Huawei has published its 5G licensing rates, with a cap of $2.50 per unit for handsets – and 'a reasonable percentage royalty rate' of the selling price.

Robert Clark, Contributing Editor, Special to Light Reading

March 16, 2021

3 Min Read
Huawei issues 5G handset royalty rates

Huawei has published its 5G licensing rates, setting a cap of $2.50 per unit for handsets.

At a briefing Tuesday it announced it would additionally charge "a reasonable percentage royalty rate" of the selling price of each unit.

Jason Ding, vice president and head of IP department, acknowledged the rates covered only smartphones and not the plethora of other devices that are in line to connect to 5G networks.

"It's difficult to define a percentage," he said.

In any negotiations with IoT device-makers, Huawei would "allow a certain flexibility, but for the smartphone it is quite clear."

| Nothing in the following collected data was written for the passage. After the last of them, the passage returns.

-- ==== Sys2Proof/Laws/State.lean ====
section
/-! SUPPORT. What each elementary update of the state does to each field, to register fields and to bytes. -/

namespace Sys2Proof.Machine
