-- ==== Sys2Proof/Tests/Slice0.lean ====
section
/-! SUPPORT. Tests: witnesses that meet the hypotheses of the statements together, each with one step on a small state, and one
ill-formed command for each check of WellFormed. Expected values come from the spec's tables and worked examples. -/

namespace Sys2Proof.Tests

open Sys2Proof.Machine

set_option Elab.async false

/-- A step answers a next state with a property. -/
def after (o : Host.Outcome State Fault Refusal) (p : State → Bool) : Bool := match o with | .next t => p t | _ => false

/-- Fields set one after the other. -/
def withF (s : State) (l : List (Fld × Nat)) : State := l.foldl (fun s x => s.wr x.1 x.2) s

/-! ## Queue, registers, address space -/

theorem test_reset_inv : State.reset.tidy := by unfold State.tidy; decide
theorem test_step_runs_front : after (step { State.reset with pending := [.hltWdogKick, .mainsLossTimeout] })
    (fun t => t.pending == [.mainsLossTimeout]) = true := by decide
theorem test_step_idles : after (step State.reset) (fun t => t.ms == 1 && t.rd CXE_MSCNT_MS == 1) = true := by decide
theorem test_decode_no_bits : decodeTableWord 32 0xC1100400 = none := by decide

/-- LTU_LOG-free registers: HPT_IRQEN takes its four bits. -/
theorem wit_register_write : (0x400E0008#32).toNat % 4 = 0 ∧ inWindows (0x400E0008#32).toNat = true ∧
    State.reset.specialWrite (0x400E0008#32).toNat (0xFF#32).toNat = none ∧
    after (exec (.registerWrite 0x400E0008 4 0xFF) State.reset) (fun t => t.rd HPT_IRQEN_EN == 15) = true := by decide
theorem wit_w1c_setting_wins : (0x400E0004#32).toNat % 4 = 0 ∧ State.reset.specialWrite (0x400E0004#32).toNat 12 = none ∧
    after (exec (.w1cRegisterWrite 0x400E0004 12 4) (withF State.reset [(HPT_IRQ_PF, 1), (HPT_IRQ_CRCERR, 1)]))
      (fun t => t.rd HPT_IRQ_PF == 0 && t.rd HPT_IRQ_CRCERR == 1) = true := by decide
theorem wit_rc_read : State.reset.latchingRead (0x400E0018#32).toNat = none ∧ State.reset.derivedWord (0x400E0018#32).toNat = none ∧
    after (exec (.rcRegisterRead 0x400E0018 (2 ^ 16)) (withF State.reset [(HPT_ERRCNT_CRC, 5), (HPT_ERRCNT_BULK, 7)]))
      (fun t => t.answer.words == [0x00050007#32] && t.rd HPT_ERRCNT_CRC == 1 && t.rd HPT_ERRCNT_BULK == 0) = true := by decide
theorem wit_other_width : ((2 : Nat) ≠ 4 ∨ (0x400E0008#32).toNat % 4 ≠ 0) ∧ (0x400E0009#32).toNat % 4 ≠ 0 ∧
    after (exec (.rcRegisterRead 0x400E001A 0) State.reset) (fun t => t.answer.words == [0#32]) = true ∧
    after (exec (.fabricAccess .sup 0 .read 0x400E0008 8 0 .clean) State.reset) (fun t => t.answer.words == [0#32, 0#32]) = true := by decide +kernel
/-- The first addresses above and below a region, and ROM for Mill. -/
theorem wit_fabric_refused : (∀ r ∈ mapRegions, (0x00040000#32).toNat < r.1 ∨ r.2 < (0x00040000#32).toNat) ∧
    (∀ r ∈ mapRegions, (0x0FFFFFFF#32).toNat < r.1 ∨ r.2 < (0x0FFFFFFF#32).toNat) ∧ (0x0003FFFF#32).toNat ≤ 0x0003FFFF ∧
    after (exec (.fabricAccess .sup 0 .read 0x00040000 4 0 .clean) State.reset)
      (fun t => t.answer.busError && t.rd HLT_ERR_A_FABRIC == 1) = true ∧
    after (exec (.fabricAccess (.mill 0) 0 .read 0x0003FFFC 4 0 .clean) State.reset) (fun t => t.answer.busError) = true := by decide
theorem wit_fabric_code_bank : let s := withF State.reset [(CXE_STAT_LOADED, 1)]
    s.rd CXE_STAT_LOADED = 1 ∧ s.rd CXE_STAT_CODE_BANK = 0 ∧
    after (exec (.fabricAccess .sup 0 .write 0x200FFFFC 4 1 .clean) s) (fun t => t.answer.busError) = true ∧
    after (exec (.fabricAccess .sup 0 .write 0x20100000 4 1 .clean) s) (fun t => t.word 0x20100000 == 1#32) = true := by decide
theorem wit_fabric_dram : 0x80000000 ≤ (0x8FFFFFFC#32).toNat ∧ (0x8FFFFFFC#32).toNat ≤ 0x8FFFFFFC ∧
    after (exec (.fabricAccess .net 3 .write 0x8FFFFFFC 4 0xA5A55A5A .clean) State.reset)
      (fun t => t.word 0x8FFFFFFC == 0xA5A55A5A#32) = true ∧
    after (exec (.fabricAccess .cxe 3 .read 0x80000000 4 0 .clean) State.reset) (fun t => t.answer.busError) = true := by decide
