-- ==== Sys2Proof/Machine/Ops.lean ====
section
/-!
DEFINITION. The named operations that every family shares: reading and writing registers under their access codes and
effect classes (spec/00_scope.md), waymarks, the protected granules of tile memories (spec/08_tile_memory.md) and the
state's own accessors.
-/
namespace Sys2Proof.Machine

/-- What a meaning answers. -/
abbrev Out := Host.Outcome State Fault Refusal

/-- Run an effect if the command names only what the part has, else stop. -/
def onPart (ok : Bool) (s : State) (f : State → State) : Out := if ok then .next (f s) else .fault .noSuchPart

/-- An effect on everything but the queue of commands that wait. -/
def State.keepQueue (s t : State) : State := { t with pending := s.pending }

/-- Run an effect on a part that is out of reset; with PORST_N low nothing happens (R629, log entry 2). -/
def live (ok : Bool) (s : State) (f : State → State) : Out :=
  onPart ok s (fun s => if s.held then s else s.keepQueue (f s))

/-! ## Registers by package word address -/

/-- Read a register word. -/
def State.rd (s : State) (k : Nat) : Word := SMap.get regReset s.regs k
/-- Write a register word. -/
def State.wr (s : State) (k : Nat) (v : Word) : State := { s with regs := SMap.set regReset s.regs k v }
/-- Read a field of a register word. -/
def State.rf (s : State) (k hi lo : Nat) : Nat := fld (s.rd k) hi lo
/-- Read a bit of a register word. -/
def State.rb (s : State) (k i : Nat) : Bool := bitOf (s.rd k) i
/-- Write a field of a register word. -/
def State.wf (s : State) (k hi lo v : Nat) : State := s.wr k (putFld (s.rd k) hi lo v)
/-- Write a bit of a register word. -/
def State.wb (s : State) (k i : Nat) (v : Bool) : State := s.wf k i i (natB v)
/-- Add to a counter field, saturating. -/
def State.bump (s : State) (k hi lo n : Nat) : State := s.wf k hi lo (satAdd (hi + 1 - lo) (s.rf k hi lo) n)
/-- Add to a whole-word counter that wraps. -/
def State.wrap (s : State) (k n : Nat) : State := s.wr k (s.rd k + wd n)

/-- PKG_TIM_CFG. -/
def aTimCfg : Nat := 0x40
/-- PKG_TIM_STAT. -/
def aTimStat : Nat := 0x42
/-- PKG_IMG_STAT. -/
def aImgStat : Nat := 0x84
/-- PKG_BOOT. -/
def aBoot : Nat := 0xC0
/-- A word of the SEC_ block. -/
def aSec (o : Nat) : Nat := 0x1_0000 + o
/-- A word of the OWN_ block. -/
def aOwn (o : Nat) : Nat := 0x2_0000 + o
/-- A word of the LOG_ block. -/
def aLog (o : Nat) : Nat := 0x3_0000 + o
/-- A word of the PWR_ block. -/
def aPwr (o : Nat) : Nat := 0x4_0000 + o
/-- A word of the DIE_ block of die d (Table 19.1). -/
def aDie (d o : Nat) : Nat := 0x1_0000_0000 + 0x2000_0000 * d + o
/-- A word of the DRAM_ block of die d. -/
def aDram (d o : Nat) : Nat := aDie d (0x1_0000 + o)
/-- A word of the group block of group g of die d. -/
def aGrp (d g o : Nat) : Nat := aDie d (0x2_0000 + 0x100 * g + o)
/-- A word of the link block of link n. -/
def aLink (n o : Nat) : Nat := aDie (n / 64) (0x3_0000 + 0x40 * (n % 64) + o)
/-- The package word address of tile I/O word o of physical tile p of die d. -/
def aTile (d p o : Nat) : Nat := 0x3_0000_0000 + 0x2000_0000 * d + 0x40_0000 * p + o
/-- The key of master m's own instance of a per-master word. -/
def aMine (m addr : Nat) : Nat := 0x400_0000_0000 + m * 0x1_0000_0000 + addr
/-- The key of a die network table word: entry, bank, SEL (R370). -/
def aNet (d sel bank entry : Nat) : Nat := 0x100_0000_0000 + ((d * 128 + sel) * 2 + bank) * 4096 + entry
/-- The key of word w of profile pf of die d (R496). -/
def aProf (d pf w : Nat) : Nat := 0x200_0000_0000 + (d * 64 + pf) * 4 + w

In setting the royalty, the company had sought to take a "balanced position" between achieving a return on sunk research cost and affordability, he said.

"As the largest technical contributor to the 5G standard, we believe there should be a balance between R&D investment and the cost of the implementation by they industry," he said.

"We hope this will give 5G investors a number they can rely on for the cost for estimation and investment decisions."

Huawei modestly described the new royalty rate as "a major step towards accelerating the deployment of 5G globally, which will give rise to enormous possibilities in every sphere of life."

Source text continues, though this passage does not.